[Activity] All lines in the data that hold the word "cycles" need copying.

[Stored data]
------------------------------------------------
-- ==== Sys2Proof/Machine/Clock.lean ====
section
/-! DEFINITION. The LOOP clock's tick (R398, R533): what a step does when no command waits. -/

namespace Sys2Proof.Machine

/-- One tick of device time: a pending TIME_STEP (R399), then TIME_INC (R398). -/
def tick (d : Dev) : Dev :=
  let t := (d.time : Int) + d.timeStep * 2 ^ 32 + d.fld timeIncInc
  { d with time := unsx 96 t, timeStep := 0 }

/-- Three ARITH cycles pass at a tile that runs a program (DESIGN CHOICE, notes/assumptions/120). -/
def paceTick (d : Dev) (t : Nat) : Dev :=
  if d.fld tileStateState t = tsRunning then d.updTile t fun x => { x with pace := { x.pace with cycle := x.pace.cycle + 3 } } else d

/-- What goes on during a tick: the programs' cycles pass, tests end, what waited at the walker for a pin, a page or a tile goes on
(R294, R310, R328), and the global count triggers its rings (R370). -/
def tilesTick (d : Dev) : Dev := countEvents (pump (testsEnd ((d.tiles.map (·.1)).foldl paceTick d)))

/-- No command waits: one LOOP tick passes (DESIGN CHOICE, notes/assumptions/4). -/
def idle (s : State) : Out := onDev (fun d => tilesTick (tick d)) s

end Sys2Proof.Machine
end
------------------------------------------------
[Completed exercise]
/-- Three ARITH cycles pass at a tile that runs a program (DESIGN CHOICE, notes/assumptions/120). -/
/-- What goes on during a tick: the programs' cycles pass, tests end, what waited at the walker for a pin, a page or a tile goes on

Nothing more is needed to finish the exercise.